-- ==== Sys2Proof/Machine/Power.lean ====
section
/-! DEFINITION. Power states, wake and sleep (R405–R422): Clove, the train sleep agreement, partial networking, and opcodes 0x0A00–0x0A08. -/
namespace Sys2Proof.Machine
open Host (Outcome)

def ClSt.code : ClSt → Nat
  | .awake => 0 | .armed => 1 | .prepare => 2 | .sleep => 3 | .waking => 4

def Chip.pwCount (c : Chip) (i : Nat) : Chip := c.onPwr fun p => { p with counters := bump p.counters i }

/-! The power configuration (R420). -/

def Power.trainWake (p : Power) (rear : Bool) : Bool := (u8 p.config 0).testBit (b2n rear)
def Power.autoVote (p : Power) : Bool := u8 p.config 1 == 1
def Power.canWake (p : Power) (n : Nat) : Bool := (u16 p.config 2).testBit n && decide (n < 12)
/-- CarBusWake names the branch-channel of a port 12 to 35. -/
def Power.carBusWake (p : Power) (port : Nat) : Bool := decide (12 ≤ port ∧ port ≤ 35) && branchBit (u32 p.config 4) ((port - 12) / 2) ((port - 12) % 2)
def Power.stbSleep (p : Power) (n : Nat) : Bool := (u16 p.config 8).testBit n
def Power.settle (p : Power) : Nat := u16 p.config 12 * 1000000
def Power.wakeAfter (p : Power) : Nat := u32 p.config 16

/-- The level of a channel's STB pin (R224, R250, R411): Clove drives it while the main die sleeps, is in reset or starts, and once PREPARE has handed it over. -/
def Chip.stbPin (c : Chip) (n : Nat) : Bool :=
  if !c.mainDie || c.clove.state == .sleep || c.clove.state == .waking || c.clove.switching then c.pwr.stbSleep n
  else (c.canCh n).stb (c.tiles.can.getLsbD n) false

/-! Clove's states (R405). -/

/-- Clove changes state; EV104 on entry to PREPARE and on return to AWAKE, while firmware runs. -/
def Chip.setClove (c : Chip) (s : ClSt) : Chip :=
  if c.clove.state = s then c
  else
    let c := c.onClove fun k => { k with state := s, countdown := if s = .armed then k.countdown else none }
    if !c.firmware then c
    else match s with
      | .prepare => c.raiseD 104 7 0xFFFF 0
      | .awake => c.raiseD 104 7 c.clove.wakeCause 0
      | .armed | .sleep | .waking => c

/-- A wake pulse of 20 ms on both pins, and the refractory time of R410. -/
def Chip.wakePulse (c : Chip) : Chip :=
  (((c.onClove fun k => { k with driving := true, refractory := c.clk.now + 120000000 }).pwCount pwPulsesSent).emit (.wake 60)).emit (.wake 61)

/-- The 32.768 kHz period that an instant falls in. (log 66) -/
def slowPeriod (ns : Nat) : Nat := ns * 32768 / 1000000000

/-- A second event within the period of the wake: the lower WakeCause is recorded (R409). (log 66) -/
def Chip.tieWake (c : Chip) (cause port : Nat) : Chip :=
  if c.clove.state = .waking ∧ c.clove.wokenAt.any (slowPeriod · == slowPeriod c.clk.now) ∧ cause < c.clove.wakeCause then
    c.onClove fun k => { k with wakeCause := cause, wakePort := port }
  else c

/-- A wake of R409, in SLEEP: the domains come on and the start-up path runs; the times are saved (R426). (log 66) (log 6) -/
def Chip.wakeUp (c : Chip) (cause port reset : Nat) : Chip :=
  if c.clove.state = .sleep then
    let c := c.onClove fun k => { k with state := .waking, wakeCause := cause, wakePort := port, wokenAt := some c.clk.now, resetCause := reset, latched := false, challenged := false, companionOff := false }
    let c := c.countRetries.onClove Clove.await
    ((c.onLog fun r => { r with awakeMark := c.clk.now }).saveTimes).pwCount pwWakes
  else c.tieWake cause port

/-- What firmware does on entering PREPARE (R412, R418): nothing is sent any more, the star stops, the island is told. (log 65) -/
def Chip.quiesce (c : Chip) : Chip :=
  if !c.firmware then c
  else
    let c := if c.rolling then c.haltEngine else c
    let c := c.onEth fun e => { e with vports := e.vports.map fun v => { v with running := false } }
    let c := (List.range 12).foldl (fun c n => match (c.canCh n).state with | .stopped | .ignoring => c | _ => c.canHalt n) c
    let c := if c.cb.state = .stopped then c else if c.cb.stopping then c.cbStopped.completeWaiting 0x0404 0 else c.cbStopped
    { c with safe := { c.safe with plannedSleep := true } }

/-- Clove enters PREPARE (R405, R412, R419). (log 65) -/
def Chip.enterPrepare (c : Chip) : Chip :=
  if c.clove.state = .prepare then c else
  ((c.setClove .prepare).onClove fun k => { k with prepareAt := c.clk.now, switching := false }).quiesce

/-- PREPARE ends: the domains are switched off from here on (R406); the sleep record of R425 is due at the next start. -/
def Chip.switchOff (c : Chip) (failSafe : Bool) : Chip :=
  let ts := match c.pwr.grant with | some g => g.sleep | none => 0
  let c := c.onPwr fun p => { p with lastPrepare := sat 16 ((c.clk.now - c.clove.prepareAt) / 1000000) }
  (c.onLog fun r => { r with sleepNote := some (ts, failSafe) }).onClove fun k => { k with switching := true, failSafe := failSafe, failSafeDue := failSafe }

==========

◆ **Task brief**: Send back each record exactly as it stands.

◆ **Answer to this exercise**:
-- ==== Sys2Proof/Machine/Power.lean ====
section
/-! DEFINITION. Power states, wake and sleep (R405–R422): Clove, the train sleep agreement, partial networking, and opcodes 0x0A00–0x0A08. -/
namespace Sys2Proof.Machine
open Host (Outcome)

def ClSt.code : ClSt → Nat
  | .awake => 0 | .armed => 1 | .prepare => 2 | .sleep => 3 | .waking => 4

def Chip.pwCount (c : Chip) (i : Nat) : Chip := c.onPwr fun p => { p with counters := bump p.counters i }

/-! The power configuration (R420). -/

def Power.trainWake (p : Power) (rear : Bool) : Bool := (u8 p.config 0).testBit (b2n rear)
def Power.autoVote (p : Power) : Bool := u8 p.config 1 == 1
def Power.canWake (p : Power) (n : Nat) : Bool := (u16 p.config 2).testBit n && decide (n < 12)
/-- CarBusWake names the branch-channel of a port 12 to 35. -/
def Power.carBusWake (p : Power) (port : Nat) : Bool := decide (12 ≤ port ∧ port ≤ 35) && branchBit (u32 p.config 4) ((port - 12) / 2) ((port - 12) % 2)
def Power.stbSleep (p : Power) (n : Nat) : Bool := (u16 p.config 8).testBit n
def Power.settle (p : Power) : Nat := u16 p.config 12 * 1000000
def Power.wakeAfter (p : Power) : Nat := u32 p.config 16

/-- The level of a channel's STB pin (R224, R250, R411): Clove drives it while the main die sleeps, is in reset or starts, and once PREPARE has handed it over. -/
def Chip.stbPin (c : Chip) (n : Nat) : Bool :=
  if !c.mainDie || c.clove.state == .sleep || c.clove.state == .waking || c.clove.switching then c.pwr.stbSleep n
  else (c.canCh n).stb (c.tiles.can.getLsbD n) false

/-! Clove's states (R405). -/

/-- Clove changes state; EV104 on entry to PREPARE and on return to AWAKE, while firmware runs. -/
def Chip.setClove (c : Chip) (s : ClSt) : Chip :=
  if c.clove.state = s then c
  else
    let c := c.onClove fun k => { k with state := s, countdown := if s = .armed then k.countdown else none }
    if !c.firmware then c
    else match s with
      | .prepare => c.raiseD 104 7 0xFFFF 0
      | .awake => c.raiseD 104 7 c.clove.wakeCause 0
      | .armed | .sleep | .waking => c

/-- A wake pulse of 20 ms on both pins, and the refractory time of R410. -/
def Chip.wakePulse (c : Chip) : Chip :=
  (((c.onClove fun k => { k with driving := true, refractory := c.clk.now + 120000000 }).pwCount pwPulsesSent).emit (.wake 60)).emit (.wake 61)

/-- The 32.768 kHz period that an instant falls in. (log 66) -/
def slowPeriod (ns : Nat) : Nat := ns * 32768 / 1000000000

/-- A second event within the period of the wake: the lower WakeCause is recorded (R409). (log 66) -/
def Chip.tieWake (c : Chip) (cause port : Nat) : Chip :=
  if c.clove.state = .waking ∧ c.clove.wokenAt.any (slowPeriod · == slowPeriod c.clk.now) ∧ cause < c.clove.wakeCause then
    c.onClove fun k => { k with wakeCause := cause, wakePort := port }
  else c

/-- A wake of R409, in SLEEP: the domains come on and the start-up path runs; the times are saved (R426). (log 66) (log 6) -/
def Chip.wakeUp (c : Chip) (cause port reset : Nat) : Chip :=
  if c.clove.state = .sleep then
    let c := c.onClove fun k => { k with state := .waking, wakeCause := cause, wakePort := port, wokenAt := some c.clk.now, resetCause := reset, latched := false, challenged := false, companionOff := false }
    let c := c.countRetries.onClove Clove.await
    ((c.onLog fun r => { r with awakeMark := c.clk.now }).saveTimes).pwCount pwWakes
  else c.tieWake cause port

/-- What firmware does on entering PREPARE (R412, R418): nothing is sent any more, the star stops, the island is told. (log 65) -/
def Chip.quiesce (c : Chip) : Chip :=
  if !c.firmware then c
  else
    let c := if c.rolling then c.haltEngine else c
    let c := c.onEth fun e => { e with vports := e.vports.map fun v => { v with running := false } }
    let c := (List.range 12).foldl (fun c n => match (c.canCh n).state with | .stopped | .ignoring => c | _ => c.canHalt n) c
    let c := if c.cb.state = .stopped then c else if c.cb.stopping then c.cbStopped.completeWaiting 0x0404 0 else c.cbStopped
    { c with safe := { c.safe with plannedSleep := true } }

/-- Clove enters PREPARE (R405, R412, R419). (log 65) -/
def Chip.enterPrepare (c : Chip) : Chip :=
  if c.clove.state = .prepare then c else
  ((c.setClove .prepare).onClove fun k => { k with prepareAt := c.clk.now, switching := false }).quiesce

/-- PREPARE ends: the domains are switched off from here on (R406); the sleep record of R425 is due at the next start. -/
def Chip.switchOff (c : Chip) (failSafe : Bool) : Chip :=
  let ts := match c.pwr.grant with | some g => g.sleep | none => 0
  let c := c.onPwr fun p => { p with lastPrepare := sat 16 ((c.clk.now - c.clove.prepareAt) / 1000000) }
  (c.onLog fun r => { r with sleepNote := some (ts, failSafe) }).onClove fun k => { k with switching := true, failSafe := failSafe, failSafeDue := failSafe }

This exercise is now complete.